/-- Whether a cluster may carry matrix ballast: logical, its matrix queue empty, its tower neither throttled nor critical
(R373, R416). -/
def ballastSite (s : State) (c : Nat) : Bool :=
  (logOf s c).isSome && !(coreOff s c) && (tget Clu.init s.clu c).mx.queue.isEmpty
    && !(fbit s .THM_TWR [c / 64] Fld.THM_TWR_THROTTLED) && !(fbit s .THM_TWR [c / 64] Fld.THM_TWR_CRIT)

/-- Sites of a tower, in ascending physical order. -/
def towerSites (s : State) (t : Nat) : List Nat := ((List.range 64).map (fun k => 64 * t + k)).filter (ballastSite s)

/-- The duty steps matrix ballast can take in each tower. -/
def towerCaps (s : State) : List Nat := (List.range 16).map (fun t => 64 * (towerSites s t).length)

/-- Duty steps matrix ballast can take. -/
def matrixRoom (s : State) : Nat := (towerCaps s).sum

/-- The even level at which `d` steps fill towers of these capacities (R373). -/
def ballastLevel (caps : List Nat) (d : Nat) : Nat :=
  foldUp 16 (fun l _ => l + (d - (caps.map (min l)).sum) / (caps.filter (fun x => decide (l < x))).length) 0

/-- Steps of tower `t`: the level, and one of the rest for the first towers with room. -/
def ballastShare (caps : List Nat) (d t : Nat) : Nat :=
  let l := ballastLevel caps d
  let cap := lget 0 caps t
  min l cap + b2n (decide (l < cap) &&
    decide (((caps.take t).filter (fun x => decide (l < x))).length < d - (caps.map (min l)).sum))

/-- The governor requests matrix ballast of a cluster: its steps are spread evenly across towers, and fill a tower's clusters
in ascending physical order (R106, R373). -/
def ballastAsked (s : State) (c : Nat) : Bool :=
  ballastSite s c && decide (64 * ((towerSites s (c / 64)).takeWhile (fun x => x != c)).length
    < ballastShare (towerCaps s) s.pwr.bal (c / 64))

/-- Whether the array runs ballast: started, still requested, and idle (R106). -/
def ballastOn (s : State) (c : Nat) : Bool :=
  fbit s .MX_STAT (tk c) Fld.MX_STAT_BALLAST && (mxOf s c).queue.isEmpty && (mxOf s c).pipe.isEmpty && ballastAsked s c

/-- Ballast starts when the queue is empty and the governor requests it (R106). -/
def ballastStart (c : Nat) (s : State) : State :=
  let x := mxOf s c
  if x.queue.isEmpty && x.pipe.isEmpty && ballastAsked s c then fset s .MX_STAT (tk c) Fld.MX_STAT_BALLAST 1 else s

/-- Ballast ends on the clusters it is no longer requested of (R106, R373). -/
def ballastEnd (s : State) : State :=
  foldUp 1024 (fun s c => if fbit s .MX_STAT (tk c) Fld.MX_STAT_BALLAST && !(ballastAsked s c) then
    fset s .MX_STAT (tk c) Fld.MX_STAT_BALLAST 0 else s) s

/-- A reserved opcode at the head is rejected with code 0x01 (R99). -/
def mxReserved (c : Nat) (s : State) : State :=
  match (mxOf s c).queue with
  | [] => s
  | e :: _ =>
    let o := mOpc (lget 0 e 0)
    if mxReady s c && !(o == 0x40 || o == 0x41 || o == 0x42) then
      mxReject (fset s .MX_STAT (tk c) Fld.MX_STAT_BALLAST 0) c 0x01
    else s

def execMma (c : Fin 1024) (s : State) : Res3 := s.run (mma c.val)
def execMmaStreamStart (c : Fin 1024) (s : State) : Res3 := s.run (streamStart c.val)
def execMmaSlotUpdate (c : Fin 1024) (m : Fin 128) (s : State) : Res3 := s.run (slotStep c.val m.val)
def execMmaOutputRecord (c : Fin 1024) (s : State) : Res3 := s.run (outRecord c.val)
def execMmaComplete (c : Fin 1024) (s : State) : Res3 := s.run (mmaComplete c.val)
def execMdrain (c : Fin 1024) (s : State) : Res3 := s.run (mdrain c.val)
def execMsync (c : Fin 1024) (s : State) : Res3 := s.run (msync c.val)
def execMsyncComplete (c : Fin 1024) (s : State) : Res3 := s.run (msyncComplete c.val)
def execMatrixBallastStart (c : Fin 1024) (s : State) : Res3 := s.run (ballastStart c.val)
def execMatrixReservedOp (c : Fin 1024) (s : State) : Res3 := s.run (mxReserved c.val)

end Sys2Proof.Machine
end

Exercise directions:
Search the data for the string "towerCaps" and say how many lines include it, giving only the number.

Worked solution:
3